Exercise data section start
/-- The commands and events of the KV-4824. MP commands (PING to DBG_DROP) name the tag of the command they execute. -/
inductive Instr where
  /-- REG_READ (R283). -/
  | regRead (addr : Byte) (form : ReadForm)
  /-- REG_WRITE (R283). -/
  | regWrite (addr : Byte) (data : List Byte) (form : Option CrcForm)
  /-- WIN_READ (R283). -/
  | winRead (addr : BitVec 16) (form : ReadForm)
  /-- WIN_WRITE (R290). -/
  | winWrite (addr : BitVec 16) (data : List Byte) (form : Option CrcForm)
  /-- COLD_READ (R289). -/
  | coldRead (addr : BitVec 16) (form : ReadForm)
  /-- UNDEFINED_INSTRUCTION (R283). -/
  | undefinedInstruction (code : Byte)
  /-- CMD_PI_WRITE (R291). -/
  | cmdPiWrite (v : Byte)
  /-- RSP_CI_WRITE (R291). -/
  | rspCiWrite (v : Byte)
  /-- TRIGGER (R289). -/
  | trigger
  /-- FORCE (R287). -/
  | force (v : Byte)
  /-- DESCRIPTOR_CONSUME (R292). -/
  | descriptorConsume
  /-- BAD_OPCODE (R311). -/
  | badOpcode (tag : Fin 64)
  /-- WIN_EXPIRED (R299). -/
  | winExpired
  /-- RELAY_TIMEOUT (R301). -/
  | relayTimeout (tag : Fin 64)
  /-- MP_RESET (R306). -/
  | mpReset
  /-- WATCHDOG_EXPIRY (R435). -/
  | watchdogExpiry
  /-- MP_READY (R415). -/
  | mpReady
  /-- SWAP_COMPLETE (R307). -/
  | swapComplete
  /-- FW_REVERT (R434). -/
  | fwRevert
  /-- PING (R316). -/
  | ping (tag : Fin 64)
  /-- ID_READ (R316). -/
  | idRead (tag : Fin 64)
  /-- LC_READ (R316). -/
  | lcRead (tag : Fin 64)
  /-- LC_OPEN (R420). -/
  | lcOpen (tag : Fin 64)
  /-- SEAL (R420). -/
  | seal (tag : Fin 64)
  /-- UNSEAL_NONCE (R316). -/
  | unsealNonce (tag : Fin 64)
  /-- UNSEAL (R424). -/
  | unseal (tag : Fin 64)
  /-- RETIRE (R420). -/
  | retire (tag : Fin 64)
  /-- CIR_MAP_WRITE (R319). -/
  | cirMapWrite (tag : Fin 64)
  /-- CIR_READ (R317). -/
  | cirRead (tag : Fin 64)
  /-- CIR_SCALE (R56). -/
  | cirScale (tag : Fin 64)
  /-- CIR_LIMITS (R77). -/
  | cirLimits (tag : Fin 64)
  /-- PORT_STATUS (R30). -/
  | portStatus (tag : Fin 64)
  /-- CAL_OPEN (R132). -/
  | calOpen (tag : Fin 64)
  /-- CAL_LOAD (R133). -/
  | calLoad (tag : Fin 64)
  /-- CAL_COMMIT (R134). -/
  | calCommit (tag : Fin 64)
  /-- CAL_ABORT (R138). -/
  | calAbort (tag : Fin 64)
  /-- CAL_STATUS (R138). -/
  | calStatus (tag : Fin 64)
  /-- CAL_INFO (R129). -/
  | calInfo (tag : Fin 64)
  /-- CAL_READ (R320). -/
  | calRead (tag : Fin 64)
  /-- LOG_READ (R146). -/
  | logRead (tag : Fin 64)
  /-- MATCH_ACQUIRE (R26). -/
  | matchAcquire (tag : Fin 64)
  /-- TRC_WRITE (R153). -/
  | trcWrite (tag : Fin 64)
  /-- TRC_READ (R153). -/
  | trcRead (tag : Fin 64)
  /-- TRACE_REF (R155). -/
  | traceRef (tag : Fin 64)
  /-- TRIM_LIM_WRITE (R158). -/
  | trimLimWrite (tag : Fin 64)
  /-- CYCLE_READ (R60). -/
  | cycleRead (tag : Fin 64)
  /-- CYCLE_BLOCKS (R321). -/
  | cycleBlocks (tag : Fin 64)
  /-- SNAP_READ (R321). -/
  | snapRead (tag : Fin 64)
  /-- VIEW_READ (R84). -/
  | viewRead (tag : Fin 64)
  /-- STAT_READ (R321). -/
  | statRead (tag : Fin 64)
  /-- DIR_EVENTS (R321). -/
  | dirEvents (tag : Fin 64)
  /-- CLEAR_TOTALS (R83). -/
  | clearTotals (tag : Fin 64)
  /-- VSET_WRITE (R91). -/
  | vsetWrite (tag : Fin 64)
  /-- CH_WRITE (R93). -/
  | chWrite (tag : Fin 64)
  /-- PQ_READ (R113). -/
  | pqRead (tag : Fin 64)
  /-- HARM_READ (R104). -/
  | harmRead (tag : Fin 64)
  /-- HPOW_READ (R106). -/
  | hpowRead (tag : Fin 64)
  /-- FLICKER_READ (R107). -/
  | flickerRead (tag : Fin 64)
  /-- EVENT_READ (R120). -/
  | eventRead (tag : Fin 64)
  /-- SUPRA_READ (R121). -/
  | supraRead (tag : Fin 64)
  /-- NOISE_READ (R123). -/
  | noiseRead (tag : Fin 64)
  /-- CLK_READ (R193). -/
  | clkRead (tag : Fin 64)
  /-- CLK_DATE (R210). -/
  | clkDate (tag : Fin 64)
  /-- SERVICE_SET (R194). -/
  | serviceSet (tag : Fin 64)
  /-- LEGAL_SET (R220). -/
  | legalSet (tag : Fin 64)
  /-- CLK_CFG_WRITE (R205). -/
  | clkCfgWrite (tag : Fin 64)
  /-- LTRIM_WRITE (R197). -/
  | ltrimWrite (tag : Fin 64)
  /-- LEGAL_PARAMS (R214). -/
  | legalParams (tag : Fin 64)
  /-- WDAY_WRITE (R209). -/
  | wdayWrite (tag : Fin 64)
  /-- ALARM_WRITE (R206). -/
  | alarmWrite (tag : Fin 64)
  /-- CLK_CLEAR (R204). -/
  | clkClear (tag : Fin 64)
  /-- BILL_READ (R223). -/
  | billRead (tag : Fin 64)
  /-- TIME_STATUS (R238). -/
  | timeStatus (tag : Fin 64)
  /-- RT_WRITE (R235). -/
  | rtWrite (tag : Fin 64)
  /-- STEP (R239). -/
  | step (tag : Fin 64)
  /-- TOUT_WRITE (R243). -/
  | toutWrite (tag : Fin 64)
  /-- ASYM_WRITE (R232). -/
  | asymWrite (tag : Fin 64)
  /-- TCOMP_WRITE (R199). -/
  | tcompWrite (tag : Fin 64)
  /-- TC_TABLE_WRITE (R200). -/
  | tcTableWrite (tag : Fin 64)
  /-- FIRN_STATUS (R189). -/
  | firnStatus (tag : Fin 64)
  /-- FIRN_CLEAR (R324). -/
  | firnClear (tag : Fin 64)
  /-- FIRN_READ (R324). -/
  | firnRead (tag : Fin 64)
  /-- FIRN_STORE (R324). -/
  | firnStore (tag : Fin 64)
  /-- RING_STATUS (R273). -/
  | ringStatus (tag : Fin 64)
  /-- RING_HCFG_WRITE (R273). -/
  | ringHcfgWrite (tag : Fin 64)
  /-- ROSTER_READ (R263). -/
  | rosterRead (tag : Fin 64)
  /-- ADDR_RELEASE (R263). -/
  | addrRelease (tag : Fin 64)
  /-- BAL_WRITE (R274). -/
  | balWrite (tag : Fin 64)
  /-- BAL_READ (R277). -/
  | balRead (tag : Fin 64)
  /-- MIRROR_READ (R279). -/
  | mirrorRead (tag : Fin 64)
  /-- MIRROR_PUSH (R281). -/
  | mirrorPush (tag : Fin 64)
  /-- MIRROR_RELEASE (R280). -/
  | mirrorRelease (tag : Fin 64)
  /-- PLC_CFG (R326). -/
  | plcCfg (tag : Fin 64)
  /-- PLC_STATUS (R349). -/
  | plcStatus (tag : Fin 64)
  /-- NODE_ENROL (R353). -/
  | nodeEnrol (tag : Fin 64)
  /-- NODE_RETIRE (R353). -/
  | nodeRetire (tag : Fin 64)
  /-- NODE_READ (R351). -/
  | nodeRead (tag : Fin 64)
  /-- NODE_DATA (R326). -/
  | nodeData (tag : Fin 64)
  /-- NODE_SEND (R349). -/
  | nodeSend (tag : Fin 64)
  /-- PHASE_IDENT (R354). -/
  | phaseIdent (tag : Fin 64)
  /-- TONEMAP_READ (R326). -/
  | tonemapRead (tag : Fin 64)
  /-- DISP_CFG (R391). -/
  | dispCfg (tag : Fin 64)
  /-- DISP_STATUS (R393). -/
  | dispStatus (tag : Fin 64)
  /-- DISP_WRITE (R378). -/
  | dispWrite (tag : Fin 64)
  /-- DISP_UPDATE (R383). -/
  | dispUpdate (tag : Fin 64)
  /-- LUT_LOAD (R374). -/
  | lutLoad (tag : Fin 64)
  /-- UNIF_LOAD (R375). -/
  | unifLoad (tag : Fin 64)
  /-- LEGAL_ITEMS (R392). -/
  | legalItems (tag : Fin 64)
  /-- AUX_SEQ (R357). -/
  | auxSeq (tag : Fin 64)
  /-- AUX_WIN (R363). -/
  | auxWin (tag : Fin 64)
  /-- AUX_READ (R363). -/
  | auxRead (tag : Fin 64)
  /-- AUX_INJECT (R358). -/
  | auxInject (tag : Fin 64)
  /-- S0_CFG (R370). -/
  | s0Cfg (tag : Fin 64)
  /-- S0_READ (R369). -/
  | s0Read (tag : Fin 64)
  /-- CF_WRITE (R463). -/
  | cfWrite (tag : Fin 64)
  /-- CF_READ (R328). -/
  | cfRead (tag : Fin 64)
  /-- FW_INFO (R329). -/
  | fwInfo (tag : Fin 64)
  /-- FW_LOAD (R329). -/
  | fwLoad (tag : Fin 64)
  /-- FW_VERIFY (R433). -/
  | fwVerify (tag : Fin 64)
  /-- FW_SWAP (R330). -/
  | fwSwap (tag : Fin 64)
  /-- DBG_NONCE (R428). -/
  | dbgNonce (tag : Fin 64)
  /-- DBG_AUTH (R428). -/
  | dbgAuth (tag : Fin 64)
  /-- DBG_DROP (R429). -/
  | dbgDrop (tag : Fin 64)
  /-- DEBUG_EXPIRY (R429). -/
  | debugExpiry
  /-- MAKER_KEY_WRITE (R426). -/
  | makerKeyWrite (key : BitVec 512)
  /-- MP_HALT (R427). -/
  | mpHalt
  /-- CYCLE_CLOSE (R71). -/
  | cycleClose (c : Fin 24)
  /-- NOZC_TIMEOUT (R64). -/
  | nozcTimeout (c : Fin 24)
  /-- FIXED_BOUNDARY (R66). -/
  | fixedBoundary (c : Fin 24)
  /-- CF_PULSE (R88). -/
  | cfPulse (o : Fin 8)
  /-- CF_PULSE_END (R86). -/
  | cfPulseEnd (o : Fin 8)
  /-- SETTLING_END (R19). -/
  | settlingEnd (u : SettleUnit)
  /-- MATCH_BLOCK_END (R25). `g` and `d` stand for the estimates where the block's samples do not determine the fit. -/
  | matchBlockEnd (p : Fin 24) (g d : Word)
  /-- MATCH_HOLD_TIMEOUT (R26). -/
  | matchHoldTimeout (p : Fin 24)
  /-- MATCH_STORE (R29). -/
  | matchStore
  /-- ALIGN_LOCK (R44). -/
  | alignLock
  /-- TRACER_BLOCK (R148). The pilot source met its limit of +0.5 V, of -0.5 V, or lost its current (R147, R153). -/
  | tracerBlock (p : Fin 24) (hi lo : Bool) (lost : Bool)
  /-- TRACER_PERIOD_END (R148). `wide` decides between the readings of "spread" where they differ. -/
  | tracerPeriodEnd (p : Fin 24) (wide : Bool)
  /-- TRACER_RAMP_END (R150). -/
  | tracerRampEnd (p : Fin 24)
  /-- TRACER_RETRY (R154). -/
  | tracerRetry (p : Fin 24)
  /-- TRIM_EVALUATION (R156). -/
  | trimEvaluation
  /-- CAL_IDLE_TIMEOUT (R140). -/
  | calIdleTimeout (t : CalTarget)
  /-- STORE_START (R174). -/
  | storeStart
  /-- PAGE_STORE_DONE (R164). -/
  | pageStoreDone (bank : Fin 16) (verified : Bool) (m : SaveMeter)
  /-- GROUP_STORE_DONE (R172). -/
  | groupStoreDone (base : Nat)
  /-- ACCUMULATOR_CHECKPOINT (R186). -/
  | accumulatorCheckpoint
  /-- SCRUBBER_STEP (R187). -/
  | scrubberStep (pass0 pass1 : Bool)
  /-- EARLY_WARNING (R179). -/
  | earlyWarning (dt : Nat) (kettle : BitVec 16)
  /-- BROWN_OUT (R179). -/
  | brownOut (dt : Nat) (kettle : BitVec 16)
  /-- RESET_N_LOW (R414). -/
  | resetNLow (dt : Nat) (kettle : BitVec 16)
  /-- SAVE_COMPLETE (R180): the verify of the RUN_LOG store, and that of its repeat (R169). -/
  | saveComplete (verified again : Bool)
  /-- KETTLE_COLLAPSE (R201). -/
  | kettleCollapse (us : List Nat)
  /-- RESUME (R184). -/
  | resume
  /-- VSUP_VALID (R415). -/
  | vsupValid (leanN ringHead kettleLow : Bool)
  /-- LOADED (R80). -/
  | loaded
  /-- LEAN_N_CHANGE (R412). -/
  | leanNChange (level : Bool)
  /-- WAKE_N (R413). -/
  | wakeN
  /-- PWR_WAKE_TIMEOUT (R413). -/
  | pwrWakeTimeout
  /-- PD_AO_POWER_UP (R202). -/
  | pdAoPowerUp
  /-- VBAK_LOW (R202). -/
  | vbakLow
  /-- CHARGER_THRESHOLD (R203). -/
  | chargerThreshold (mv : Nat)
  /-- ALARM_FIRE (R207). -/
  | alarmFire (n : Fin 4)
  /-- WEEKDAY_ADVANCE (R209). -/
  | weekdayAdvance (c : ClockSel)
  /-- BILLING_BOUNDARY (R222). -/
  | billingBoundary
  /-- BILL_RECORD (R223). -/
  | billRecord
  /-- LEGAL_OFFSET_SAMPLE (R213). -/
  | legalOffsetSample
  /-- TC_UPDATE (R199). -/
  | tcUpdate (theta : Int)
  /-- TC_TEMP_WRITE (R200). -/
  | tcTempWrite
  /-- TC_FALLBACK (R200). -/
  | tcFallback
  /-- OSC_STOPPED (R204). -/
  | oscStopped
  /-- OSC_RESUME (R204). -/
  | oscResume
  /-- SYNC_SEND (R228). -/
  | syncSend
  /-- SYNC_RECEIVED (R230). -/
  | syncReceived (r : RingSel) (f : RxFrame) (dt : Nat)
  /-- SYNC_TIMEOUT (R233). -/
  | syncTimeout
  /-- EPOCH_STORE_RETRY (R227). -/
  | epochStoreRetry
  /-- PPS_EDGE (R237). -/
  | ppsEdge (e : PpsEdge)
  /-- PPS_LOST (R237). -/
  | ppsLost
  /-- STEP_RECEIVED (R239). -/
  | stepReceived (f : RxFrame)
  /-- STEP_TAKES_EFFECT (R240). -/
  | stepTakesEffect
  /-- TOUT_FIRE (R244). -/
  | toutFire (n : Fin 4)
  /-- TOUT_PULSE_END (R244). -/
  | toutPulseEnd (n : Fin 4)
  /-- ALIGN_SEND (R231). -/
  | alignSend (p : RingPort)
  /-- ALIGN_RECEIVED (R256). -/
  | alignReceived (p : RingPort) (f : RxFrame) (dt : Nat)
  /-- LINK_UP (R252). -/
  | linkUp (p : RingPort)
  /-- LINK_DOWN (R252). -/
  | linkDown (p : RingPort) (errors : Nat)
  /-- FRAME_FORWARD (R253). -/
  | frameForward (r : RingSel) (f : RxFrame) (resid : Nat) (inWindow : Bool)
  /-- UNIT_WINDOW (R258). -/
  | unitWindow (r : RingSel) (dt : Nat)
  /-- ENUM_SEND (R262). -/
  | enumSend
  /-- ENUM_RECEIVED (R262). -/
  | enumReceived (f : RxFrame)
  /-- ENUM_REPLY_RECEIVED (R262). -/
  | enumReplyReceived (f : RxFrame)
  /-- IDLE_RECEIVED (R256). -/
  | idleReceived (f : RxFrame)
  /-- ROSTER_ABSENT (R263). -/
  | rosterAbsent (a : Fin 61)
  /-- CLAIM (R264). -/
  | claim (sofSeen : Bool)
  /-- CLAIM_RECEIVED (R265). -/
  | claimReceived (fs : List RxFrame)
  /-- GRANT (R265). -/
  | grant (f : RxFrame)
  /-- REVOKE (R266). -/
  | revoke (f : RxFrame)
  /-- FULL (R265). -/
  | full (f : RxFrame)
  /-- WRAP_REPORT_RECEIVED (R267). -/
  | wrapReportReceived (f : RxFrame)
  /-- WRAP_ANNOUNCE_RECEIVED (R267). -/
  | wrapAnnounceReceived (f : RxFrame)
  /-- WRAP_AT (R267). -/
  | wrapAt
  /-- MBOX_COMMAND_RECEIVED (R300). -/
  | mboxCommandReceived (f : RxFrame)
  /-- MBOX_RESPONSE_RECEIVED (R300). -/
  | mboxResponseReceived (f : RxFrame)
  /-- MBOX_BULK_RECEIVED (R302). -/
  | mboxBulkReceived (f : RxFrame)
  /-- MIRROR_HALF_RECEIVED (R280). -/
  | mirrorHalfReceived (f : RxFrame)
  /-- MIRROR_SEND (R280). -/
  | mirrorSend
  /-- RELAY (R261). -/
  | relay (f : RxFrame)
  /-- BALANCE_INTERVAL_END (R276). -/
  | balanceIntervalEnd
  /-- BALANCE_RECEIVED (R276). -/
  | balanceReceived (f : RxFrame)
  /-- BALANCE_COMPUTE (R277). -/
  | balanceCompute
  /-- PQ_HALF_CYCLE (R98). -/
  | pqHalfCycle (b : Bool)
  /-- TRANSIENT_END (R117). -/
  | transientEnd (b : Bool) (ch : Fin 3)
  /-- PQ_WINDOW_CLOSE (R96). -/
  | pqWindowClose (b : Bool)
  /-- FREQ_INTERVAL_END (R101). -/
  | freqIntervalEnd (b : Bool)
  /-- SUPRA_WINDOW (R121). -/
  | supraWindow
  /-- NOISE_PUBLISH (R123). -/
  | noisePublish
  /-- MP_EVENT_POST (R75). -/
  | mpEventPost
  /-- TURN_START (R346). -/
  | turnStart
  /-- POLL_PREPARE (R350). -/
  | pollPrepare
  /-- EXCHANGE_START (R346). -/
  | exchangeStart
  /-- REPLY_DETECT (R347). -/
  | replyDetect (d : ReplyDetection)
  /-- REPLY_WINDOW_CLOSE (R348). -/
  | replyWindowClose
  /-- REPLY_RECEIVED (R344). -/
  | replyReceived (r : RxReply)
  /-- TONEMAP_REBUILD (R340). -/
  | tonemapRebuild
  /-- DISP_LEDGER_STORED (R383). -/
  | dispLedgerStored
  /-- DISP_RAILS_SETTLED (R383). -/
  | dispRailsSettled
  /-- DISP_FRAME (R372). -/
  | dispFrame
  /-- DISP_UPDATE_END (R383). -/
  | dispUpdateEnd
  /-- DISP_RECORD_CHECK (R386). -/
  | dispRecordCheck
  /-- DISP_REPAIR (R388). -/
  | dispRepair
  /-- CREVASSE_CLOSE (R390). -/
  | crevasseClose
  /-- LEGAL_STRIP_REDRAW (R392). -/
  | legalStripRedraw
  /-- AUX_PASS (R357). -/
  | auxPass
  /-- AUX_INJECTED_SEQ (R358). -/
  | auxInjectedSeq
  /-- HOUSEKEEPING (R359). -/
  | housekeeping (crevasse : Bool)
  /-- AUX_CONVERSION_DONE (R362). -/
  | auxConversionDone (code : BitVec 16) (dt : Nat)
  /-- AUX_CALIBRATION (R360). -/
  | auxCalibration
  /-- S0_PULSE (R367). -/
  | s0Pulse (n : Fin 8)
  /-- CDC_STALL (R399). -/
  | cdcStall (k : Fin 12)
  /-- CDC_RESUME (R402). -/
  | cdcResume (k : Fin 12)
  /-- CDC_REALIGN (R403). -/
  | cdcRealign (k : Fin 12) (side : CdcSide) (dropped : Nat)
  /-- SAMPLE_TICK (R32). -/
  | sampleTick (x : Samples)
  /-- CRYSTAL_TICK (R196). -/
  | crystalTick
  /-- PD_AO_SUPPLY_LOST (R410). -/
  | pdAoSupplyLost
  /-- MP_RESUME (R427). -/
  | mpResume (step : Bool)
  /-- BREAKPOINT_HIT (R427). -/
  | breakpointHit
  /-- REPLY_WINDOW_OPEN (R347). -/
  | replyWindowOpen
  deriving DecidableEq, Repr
Exercise data section end
Exercise data section start
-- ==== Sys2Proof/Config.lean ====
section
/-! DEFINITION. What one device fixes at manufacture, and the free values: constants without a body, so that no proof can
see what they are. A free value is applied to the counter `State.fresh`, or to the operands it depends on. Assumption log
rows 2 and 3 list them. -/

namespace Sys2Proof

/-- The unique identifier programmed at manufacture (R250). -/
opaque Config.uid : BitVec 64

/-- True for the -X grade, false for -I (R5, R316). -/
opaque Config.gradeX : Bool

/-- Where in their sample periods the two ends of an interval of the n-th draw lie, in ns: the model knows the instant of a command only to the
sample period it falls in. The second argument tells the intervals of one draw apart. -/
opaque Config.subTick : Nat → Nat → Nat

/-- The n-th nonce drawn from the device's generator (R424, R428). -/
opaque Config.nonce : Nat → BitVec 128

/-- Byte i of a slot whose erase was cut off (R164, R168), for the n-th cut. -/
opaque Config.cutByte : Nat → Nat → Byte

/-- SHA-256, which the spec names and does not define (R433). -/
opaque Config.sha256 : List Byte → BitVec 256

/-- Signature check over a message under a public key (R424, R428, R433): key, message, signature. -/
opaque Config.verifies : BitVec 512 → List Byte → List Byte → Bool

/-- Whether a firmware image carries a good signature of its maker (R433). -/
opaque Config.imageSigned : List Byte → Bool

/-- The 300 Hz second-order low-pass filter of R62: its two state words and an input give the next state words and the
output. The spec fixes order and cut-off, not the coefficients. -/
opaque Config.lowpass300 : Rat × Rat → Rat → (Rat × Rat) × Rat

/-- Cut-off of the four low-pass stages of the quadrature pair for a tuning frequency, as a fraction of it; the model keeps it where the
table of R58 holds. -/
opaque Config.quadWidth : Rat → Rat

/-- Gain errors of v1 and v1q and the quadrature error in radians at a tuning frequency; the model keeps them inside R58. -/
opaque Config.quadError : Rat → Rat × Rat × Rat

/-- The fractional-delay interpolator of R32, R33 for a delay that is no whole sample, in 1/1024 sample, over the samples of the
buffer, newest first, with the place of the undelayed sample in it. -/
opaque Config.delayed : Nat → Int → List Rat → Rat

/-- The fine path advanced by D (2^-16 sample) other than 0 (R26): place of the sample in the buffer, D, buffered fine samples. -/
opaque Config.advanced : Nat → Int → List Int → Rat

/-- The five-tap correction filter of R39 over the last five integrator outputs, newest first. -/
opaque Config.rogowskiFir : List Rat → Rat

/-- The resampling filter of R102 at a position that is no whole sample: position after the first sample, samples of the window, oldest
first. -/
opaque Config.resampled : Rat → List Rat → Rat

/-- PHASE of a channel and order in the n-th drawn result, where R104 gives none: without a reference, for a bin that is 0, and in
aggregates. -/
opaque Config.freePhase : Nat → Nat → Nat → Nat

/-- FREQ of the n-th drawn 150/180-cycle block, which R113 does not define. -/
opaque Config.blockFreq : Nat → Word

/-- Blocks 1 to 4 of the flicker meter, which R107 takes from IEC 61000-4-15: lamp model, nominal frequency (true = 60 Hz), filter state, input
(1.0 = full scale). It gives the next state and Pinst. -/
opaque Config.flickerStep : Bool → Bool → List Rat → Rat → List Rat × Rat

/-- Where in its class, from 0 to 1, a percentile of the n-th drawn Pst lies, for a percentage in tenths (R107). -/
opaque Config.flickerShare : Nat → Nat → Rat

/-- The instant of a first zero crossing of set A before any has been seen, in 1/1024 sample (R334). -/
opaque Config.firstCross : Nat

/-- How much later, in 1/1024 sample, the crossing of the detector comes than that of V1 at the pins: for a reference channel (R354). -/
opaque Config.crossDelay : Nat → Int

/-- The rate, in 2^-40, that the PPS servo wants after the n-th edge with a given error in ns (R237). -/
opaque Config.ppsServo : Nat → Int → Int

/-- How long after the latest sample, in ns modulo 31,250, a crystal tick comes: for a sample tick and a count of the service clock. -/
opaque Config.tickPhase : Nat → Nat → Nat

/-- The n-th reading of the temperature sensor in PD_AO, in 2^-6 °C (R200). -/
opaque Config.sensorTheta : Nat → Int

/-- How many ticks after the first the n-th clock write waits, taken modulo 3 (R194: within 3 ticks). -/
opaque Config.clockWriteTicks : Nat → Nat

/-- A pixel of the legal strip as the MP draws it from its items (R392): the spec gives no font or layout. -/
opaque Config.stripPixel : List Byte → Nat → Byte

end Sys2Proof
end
Exercise data section end
What is expected:
Would you copy all lines in the records where the string "which" appears?

Response:
/-- SHA-256, which the spec names and does not define (R433). -/
/-- FREQ of the n-th drawn 150/180-cycle block, which R113 does not define. -/
/-- Blocks 1 to 4 of the flicker meter, which R107 takes from IEC 61000-4-15: lamp model, nominal frequency (true = 60 Hz), filter state, input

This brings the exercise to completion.